With the end of the cryolite mining, the economic basis of Ivittuut also disappeared and the place was abandoned. In 2009 the area of ​​the former municipality of Ivittuut was incorporated into the new Kommuneqarfik Sermersooq .

List of colonial employees until 1921

In Ivittuut, the following inspectors were in charge of the mining operations until 1921.

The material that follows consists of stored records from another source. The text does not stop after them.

-- ==== Sys2Proof/Laws/PerInstr.lean ====
section
/-! SUPPORT. Per-instruction laws: every encoded well-formed instruction decodes to itself. -/

namespace Sys2Proof.Laws.RoundTrip

/-- Decoding the word of a well-formed instruction gives the instruction back, with every operand as it was. -/
def Statement (i : Instr) : Prop :=
  ∀ c w, i.wellFormed = true → encode c i = some w → decode w = .ok i

/-- A number from runs of bits, the lowest one first: value and width. -/
def runs : List (Nat × Nat) → Nat
  | [] => 0
  | (v, w) :: l => v + 2 ^ w * runs l

/-- Every run of a number, from bit `lo` on, has its value. -/
def Reads (n : Nat) : Nat → List (Nat × Nat) → Prop
  | _, [] => True
  | lo, (v, w) :: l => n / 2 ^ lo % 2 ^ w = v ∧ Reads n (lo + w) l

/-- Every run fits its width. -/
def Fits : List (Nat × Nat) → Prop
  | [] => True
  | (v, w) :: l => v < 2 ^ w ∧ Fits l

/-- The runs of a number whose lower bits are given. -/
theorem reads_of (n : Nat) : ∀ (l : List (Nat × Nat)) (lo b : Nat), Fits l → n / 2 ^ lo % 2 ^ b = runs l →
    (l.map (·.2)).sum = b → Reads n lo l := by
  intro l
  induction l with
  | nil => intros; trivial
  | cons x l ih =>
    obtain ⟨v, w⟩ := x
    intro lo b hf hr hb
    obtain ⟨hv, hf⟩ := hf
    simp only [List.map_cons, List.sum_cons] at hb
    have hpow : 2 ^ b = 2 ^ w * 2 ^ (l.map (·.2)).sum := by rw [← Nat.pow_add, hb]
    refine ⟨?_, ih (lo + w) _ hf ?_ rfl⟩
    · have : n / 2 ^ lo % 2 ^ b % 2 ^ w = n / 2 ^ lo % 2 ^ w := Nat.mod_mod_of_dvd _ ⟨_, hpow⟩
      rw [← this, hr, runs, Nat.add_mul_mod_self_left, Nat.mod_eq_of_lt hv]
    · rw [Nat.pow_add, ← Nat.div_div_eq_div_mul]
      have h2 := Nat.mod_mul_right_div_self (n / 2 ^ lo) (2 ^ w) (2 ^ (l.map (·.2)).sum)
      rw [← hpow, hr, runs, Nat.add_mul_div_left _ _ (Nat.two_pow_pos w), Nat.div_eq_of_lt hv, Nat.zero_add] at h2
      exact h2.symm

/-- The runs of a packed word. -/
theorem pack_reads {c : Bool} {k f : Nat} {w : BitVec 32} (h : pack c k f = some w) (l : List (Nat × Nat))
    (hf : Fits l) (hr : k + f = runs l) (hs : (l.map (·.2)).sum = 31) (hlt : k + f < 2147483648) :
    Reads w.toNat 0 l := by
  apply reads_of w.toNat l 0 31 hf _ hs
  have hc := c.toNat_le
  simp only [pack, Option.some.injEq] at h
  subst h
  rw [BitVec.toNat_ofNat, ← hr]
  omega

/-- A field of a word from its run. -/
theorem fld_eq {w lo n : Nat} {v : BitVec w} (h : n / 2 ^ lo % 2 ^ w = v.toNat) : fld n lo w = v := by
  apply BitVec.eq_of_toNat_eq
  simp [fld, BitVec.toNat_ofNat, h]


theorem nop : Statement (.nop) := by
  intro c w hw h
  change pack c 0 (0) = some w at h
  obtain ⟨e0, e1, e2, -⟩ := pack_reads h [(0, 21), (0, 6), (0, 4)]
    ⟨by omega, by omega, by omega, trivial⟩ (by simp only [runs]; omega) rfl (by omega)
  unfold decode
  rw [show w.toNat / 134217728 % 16 = 0 from e2]
  change decodeControl _ = _
  unfold decodeControl
  rw [show w.toNat / 2097152 % 64 = 0 from e1]
  refine (if_pos (by simpa using e0)).trans ?_
  exact if_pos hw

theorem br (r : BitVec 1) (g : BitVec 3) (nn : BitVec 1) (d : BitVec 16) : Statement (.br r g nn d) := by
  intro c w hw h
  change pack c 2097152 (1048576 * r.toNat + 131072 * g.toNat + 65536 * nn.toNat + d.toNat) = some w at h
  have hr := r.isLt
  have hg := g.isLt
  have hnn := nn.isLt
  have hd := d.isLt
  obtain ⟨e0, e1, e2, e3, e4, e5, -⟩ := pack_reads h [(d.toNat, 16), (nn.toNat, 1), (g.toNat, 3), (r.toNat, 1), (1, 6), (0, 4)]
    ⟨by omega, by omega, by omega, by omega, by omega, by omega, trivial⟩ (by simp only [runs]; omega) rfl (by omega)
  have f_r : fld w.toNat 20 1 = r := fld_eq e3
  have f_g : fld w.toNat 17 3 = g := fld_eq e2
  have f_nn : fld w.toNat 16 1 = nn := fld_eq e1
  have f_d : fld w.toNat 0 16 = d := fld_eq e0
  unfold decode
  rw [show w.toNat / 134217728 % 16 = 0 from e5]
  change decodeControl _ = _
  unfold decodeControl
  rw [show w.toNat / 2097152 % 64 = 1 from e4]
  change accept (.br (fld _ 20 1) (fld _ 17 3) (fld _ 16 1) (fld _ 0 16)) = _
  rw [f_r, f_g, f_nn, f_d]
  exact if_pos hw

theorem jmp (r : BitVec 1) (g : BitVec 3) (nn : BitVec 1) (s : BitVec 5) : Statement (.jmp r g nn s) := by
  intro c w hw h
  change pack c 4194304 (1048576 * r.toNat + 131072 * g.toNat + 65536 * nn.toNat + s.toNat) = some w at h
  have hr := r.isLt
  have hg := g.isLt
  have hnn := nn.isLt
  have hs := s.isLt
  obtain ⟨e0, e1, e2, e3, e4, e5, e6, -⟩ := pack_reads h [(s.toNat, 5), (0, 11), (nn.toNat, 1), (g.toNat, 3), (r.toNat, 1), (2, 6), (0, 4)]
    ⟨by omega, by omega, by omega, by omega, by omega, by omega, by omega, trivial⟩ (by simp only [runs]; omega) rfl (by omega)
  have f_r : fld w.toNat 20 1 = r := fld_eq e4
  have f_g : fld w.toNat 17 3 = g := fld_eq e3
  have f_nn : fld w.toNat 16 1 = nn := fld_eq e2
  have f_s : fld w.toNat 0 5 = s := fld_eq e0
  unfold decode
  rw [show w.toNat / 134217728 % 16 = 0 from e6]
  change decodeControl _ = _
  unfold decodeControl
  rw [show w.toNat / 2097152 % 64 = 2 from e5]
  refine (if_pos e1).trans ?_
  rw [f_r, f_g, f_nn, f_s]
  exact if_pos hw
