-- ==== Sys2Proof/Tests/Slice0.lean ====
section
/-! SUPPORT. The model's own tests: what WellFormed refuses, words written out from their encodings, states that meet the
hypotheses of the statements, and single steps whose results come from the spec's words. -/

set_option Elab.async false

namespace Sys2Proof.Tests

open Sys2Proof Sys2Proof.Machine

/-- An outcome that goes on to a state with a property. -/
def reaches (o : Host.Outcome State Fault Refusal) (p : State → Bool) : Bool :=
  match o with
  | .next t => p t
  | _ => false

theorem reaches_spec {o : Host.Outcome State Fault Refusal} {p : State → Bool} (h : reaches o p = true) :
    ∃ t, o = .next t ∧ p t = true := by
  cases o <;> simp_all [reaches]

/-- A data range, a synchronisation range and a code range. -/
def dataRange : Desc :=
  { rid := 1, vbase := 0x10000, vlimit := 0x20000, poff := 0x100000, rbase := 0x10000, rlimit := 0x20000, key := 1
    perm := 0b000010011#9, version := 0 }
def syncRange : Desc :=
  { rid := 2, vbase := 0x40000, vlimit := 0x50000, poff := 2 ^ 43, rbase := 0x40000, rlimit := 0x50000, key := 1
    perm := 0b000001000#9, version := 0 }
def codeRange : Desc :=
  { rid := 3, vbase := 0x80000, vlimit := 0x81000, poff := 0, rbase := 0x80000, rlimit := 0x81000, key := 1
    perm := 0b000000101#9, version := 0 }

/-- A launch in its first phase. -/
def someLaunch : Launch :=
  { num := 1, ident := 1, index := 0, prio := 0, det := false, dmode := 0, ppol := 0, irq := false, coderid := 3, rset := 1
    mode := 0, jkey := 0, pparam := 0, wlim := 1000, mto := 1000, dlog := 0, dlen := 0, shadow := 4096
    overflow := 4096, statusSize := 4096, queueArea := 4096, objects := 64, phase := 0, committed := 0, serial := false
    marked := false, dropped := false, writes := [], posts := [], pwrites := [], ran := [], dup := none, flags := 0
    elem := none, podDone := false, collectives := [], saveBase := 0x8000000, objectBase := 0x4000000
    queueBase := 0x5000000, lintelBase := 0x6000000, statusBase := 0x2000000, dirBase := 0x3000000, dirSets := [(1, 0x3001000, 3)], codeBase := 0x80000, ended := []
    roots := none }

/-- Core 0 runs a strand of that launch, with the ranges in its table; every register is zero. -/
def work : State :=
  { State.reset with
    cores := [(0, { Core.reset with
      act := .running, strand := some { firstRecord with rset := 1, dslot := 1 }, tableSet := some 1
      table := [dataRange, syncRange, codeRange], codeEntry := some codeRange, codeLaunch := some 1 })]
    hub := { Hub.reset with
      launch := some someLaunch, dir := [(1, [dataRange, syncRange, codeRange])], run := true, job := true, pstate := 0
      keys := [(0, 1), (1, 1)], status := [(1, StatusBlock.fresh 0 0)] }
    platform := { Platform.reset with booted := true } }

/-- The state with scalar registers set. -/
def withS (s : State) (l : List (Nat × W64)) : State :=
  s.onHere fun c => { c with s := l.foldl (fun r p => r.set p.1 p.2) c.s }

/-- The state in the message-handler context of core 0. -/
def inHand (s : State) : State := s.onHere fun c => { c with inHandler := true }

/-- The state in trap-handler mode of core 0. -/
def inTrap (s : State) : State := s.onHere fun c => { c with main := { c.main with hmode := true } }
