-- ==== Sys2Proof/Word.lean ====
section
/-! DEFINITION. The words the spec treats as bits, and the one sparse table every store of the machine is kept in: a list of
(key, value) pairs with strictly rising keys. -/

namespace Sys2Proof

/-- A 32-bit register, thread register or management register. -/
abbrev W32 := BitVec 32

/-- A 64-bit address, count or time. -/
abbrev W64 := BitVec 64

/-- The 128 bytes of a line (R212, R252): byte i is bits [8i + 7 : 8i]. -/
abbrev LineData := BitVec 1024

/-- One bit for each byte of a line (R254). -/
abbrev ByteMask := BitVec 128

/-- A byte. -/
abbrev Byte := BitVec 8

/-- A sparse table: keys strictly rising. What an absent key holds is said where the table is read. -/
abbrev Tab (α : Type) := List (Nat × α)

end Sys2Proof
end

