-- ==== Sys2Proof/Syntax.lean ====
section
/-! DEFINITION. The commands of the UX-96 panel: the operand types, and the one inductive with one constructor per row of the
opcode table. A command carries what the outside decides (which unit, which value, whether a physical check passed); everything
the panel itself decides is computed by the machine. -/

namespace Sys2Proof

/-- Where the reads of a group's issue find a parity error (R277, R278, R502): in register state, under the number of a register; in local
store, at a local address; in the tag or the data of a line of the L1, read, pushed or evicted; in a line of the array side buffer; in the
tag or the data of a visitor copy in the die's slice; in a miss register of the L1; or in a line of the instruction cache. -/
inductive Upset where
  | register (r : BitVec 16)
  | localStore (addr : BitVec 32)
  | l1 (line : BitVec 41) (tag : Bool)
  | arraySide (line : BitVec 41)
  | visitor (line : BitVec 41) (tag : Bool)
  | l1Miss (line : BitVec 41)
  | icache (line : BitVec 57)
  deriving DecidableEq, Repr

/-- Where the reads that an event makes at a home slice find a parity error (R277, R278): in the tag or the data of a line, accessed, filled,
evicted, scrubbed or read by a courier; in the sum-line store or a miss register, for a line; in a line of the home side buffer; or in the
miss register of the L1 that a fill returns to, by its array. -/
inductive HomeUpset where
  | slot (line : BitVec 41) (tag : Bool)
  | sumStore (line : BitVec 41)
  | missRegister (line : BitVec 41)
  | side (line : BitVec 41)
  | l1Miss (a : Fin 768) (line : BitVec 41)
  deriving DecidableEq, Repr

/-- A group of an array: the global array number of R22 and the group slot of R77, and the parity error that the reads of its issue find,
if any (R277, R502). -/
structure GRef where
  arr : Fin 768
  slot : Fin 64
  upset : Option Upset
  deriving DecidableEq, Repr

/-- The fields of the instruction word of R131, all but OP (the constructor is the opcode). -/
structure Fields where
  ge : Bool
  gp : BitVec 3
  gn : Bool
  d : BitVec 8
  a : BitVec 8
  b : BitVec 8
  c : BitVec 8
  ka : BitVec 2
  kb : BitVec 2
  kc : BitVec 2
  du : Bool
  mod : BitVec 6
  pd : BitVec 3
  aux : BitVec 3
  imm0 : BitVec 32
  imm1 : BitVec 32
  deriving DecidableEq, Repr

/-- Who performs a register write of R10: the Postmaster, the host software of a port through its BARs (R376), or hardware
acting for the root of trust (R499, R559, R640). -/
inductive Agent where
  | postmaster
  | host (port : Fin 6)
  | rootOfTrust
  deriving DecidableEq, Repr

/-- A packet on a string (R351): header beat, the mask and data beats, and the trailer beat. -/
structure Packet where
  header : BitVec 64
  body : List (BitVec 64)
  trailer : BitVec 64
  deriving DecidableEq, Repr

/-- A physical lane that tuning found unusable (R364). -/
structure LaneFail where
  site : Fin 108
  course : Fin 4
  str : Fin 32
  lane : Fin 66
  deriving DecidableEq, Repr

/-- What becomes of a pair link whose lanes no longer all run (R534): a lane is lost, the link runs again after so many flits sent again since the
last report, or it cannot train all its lanes. -/
inductive PairTrain where
  | laneLost
  | trained (replays : BitVec 16)
  | failed
  deriving DecidableEq, Repr

/-- What an HBM stack reports of a window (R314): its temperature in degrees, and the errors its error-check-and-scrub found. -/
structure StackReport where
  stack : Fin 32
  degrees : BitVec 8
  scrubErrors : BitVec 16
  deriving DecidableEq, Repr

/-- What a bus converter reports of a window (R594): its temperature in degrees, and its output in tenths of an ampere. -/
structure ConverterReport where
  converter : Fin 14
  degrees : BitVec 8
  outDa : BitVec 16
  deriving DecidableEq, Repr

/-- What the sensors read over the window that just ended (R314, R583, R586, R594). -/
structure WindowSensors where
  inputMv : BitVec 16
  inputDa : BitVec 16
  moduleUj : BitVec 32
  inlet : BitVec 8
  outlet : BitVec 8
  hbmStacks : List StackReport
  converters : List ConverterReport
  deriving DecidableEq, Repr

/-- An error that one read of an HBM line brings into a sector (R320): flips of the 256 bits of its ciphertext and, above them, of the 32 bits
of its check word. -/
structure SectorErr where
  sector : Fin 4
  bits : BitVec 288
  deriving DecidableEq, Repr

/-- How the reads that memory makes for one access go: the errors of each read of an HBM line in turn (R322), and how many reads of a far page
have a tag that fails (R331). -/
structure MemReads where
  hbm : List (List SectorErr)
  tagFails : Fin 4
  deriving DecidableEq, Repr

/-- One die's observation in a governor interval (R571): its natural rate in tokens per tick, its measured
dynamic power scaled to that rate and its static power, both over the last 1 µs and in microwatts. -/
structure DieObs where
  die : Fin 96
  natural : Nat
  meas : Nat
  static : Nat
  deriving DecidableEq, Repr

  • 1864–1865: Jonathan Mathiesen
  • 1865–1871: Harald Saxtorph
  • 1871–1873: Jonathan Mathiesen
  • 1873–1876: Morten Smith Schønheyder
  • 1876–1878: Thorvald Vilhelm Christian Nørregaard
  • 1878–1882: Ulrik Frederik Rosing
  • 1882–1883: Baldwin Fernando Sørensen (interim)
  • 1883–1884: Ulrik Frederik Rosing
  • 1884–1886: Oscar Peter Cornelius Kock
  • 1886-1892: Valdemar Møller
  • 1892–1898: Carl Emil Basse
  • 1898–1899: John Christian Gustav Baumann
  • 1899–1902: Oluf Hastrup
  • 1902–1903: Jacob Johan Jantzen
  • 1903–1914: Axel Carl Emil Petersen
  • 1914–1915: Poul Hermann Ibsen (interim)
  • from 1915: 00.Axel Carl Emil Petersen

Population development

About 40 people lived in Ivittuut in the last years of mining. Since the end of the cryolite mining, the place was almost unpopulated. From 2000 to 2012 people lived in Ivittuut again for a while, but the place has been completely deserted since 2013.

Web links

Commons : Ivittuut  - collection of images, videos and audio files

Individual evidence

  1. Map with all official place names confirmed by Oqaasileriffik , provided by Asiaq
  2. a b c d e f Ivittuut in Den Store Danske
  3. ^ A b Poul Peter Sveistrup: Kryoliten og staten in the Tidsskriftet Grønland (2/1956) (.pdf)
  4. a b c d Ole Bendixen : Beskrivelse af Distrikterne i Sydgrønland: Frederikshaab District. Danske Erhverv . In: Georg Carl Amdrup , Louis Bobé , Adolf Severin Jensen , Hans Peder Steensby (eds.): Grønland i tohundredeaaret for Hans Egedes landing (=  Meddelelser om Grønland . Volume 60-61 ). tape 2 . C. A. Reitzel Boghandel, Copenhagen 1921, p. 343 ff . ( Digitized in the Internet Archive ).
  5. Jens Christian Madsen: Udsteder og bopladser i Grønland 1901-2000 . Atuagkat, 2009, ISBN 978-87-90133-76-4 , pp. 67 ff .
  6. Ole Bendixen : Beskrivelse af Distrikterne i Sydgrønland: Frederikshaab District. Bopladser i Frederikshaab district. Cryolite brother Ivigtût . In: Georg Carl Amdrup , Louis Bobé , Adolf Severin Jensen , Hans Peder Steensby (eds.): Grønland i tohundredeaaret for Hans Egedes landing (=  Meddelelser om Grønland . Volume 60-61 ). tape 2 . C. A. Reitzel Boghandel, Copenhagen 1921, p. 368 f . ( Digitized in the Internet Archive ).
  7. ^ Hother Ostermann : Beskrivelse af Distrikterne i Sydgrønland: Frederikshaab district. History . In: Georg Carl Amdrup , Louis Bobé , Adolf Severin Jensen , Hans Peder Steensby (eds.): Grønland i tohundredeaaret for Hans Egedes landing (=  Meddelelser om Grønland . Volume 60-61 ). tape 2 . C. A. Reitzel Boghandel, Copenhagen 1921, p. 372 f . ( Digitized in the Internet Archive ).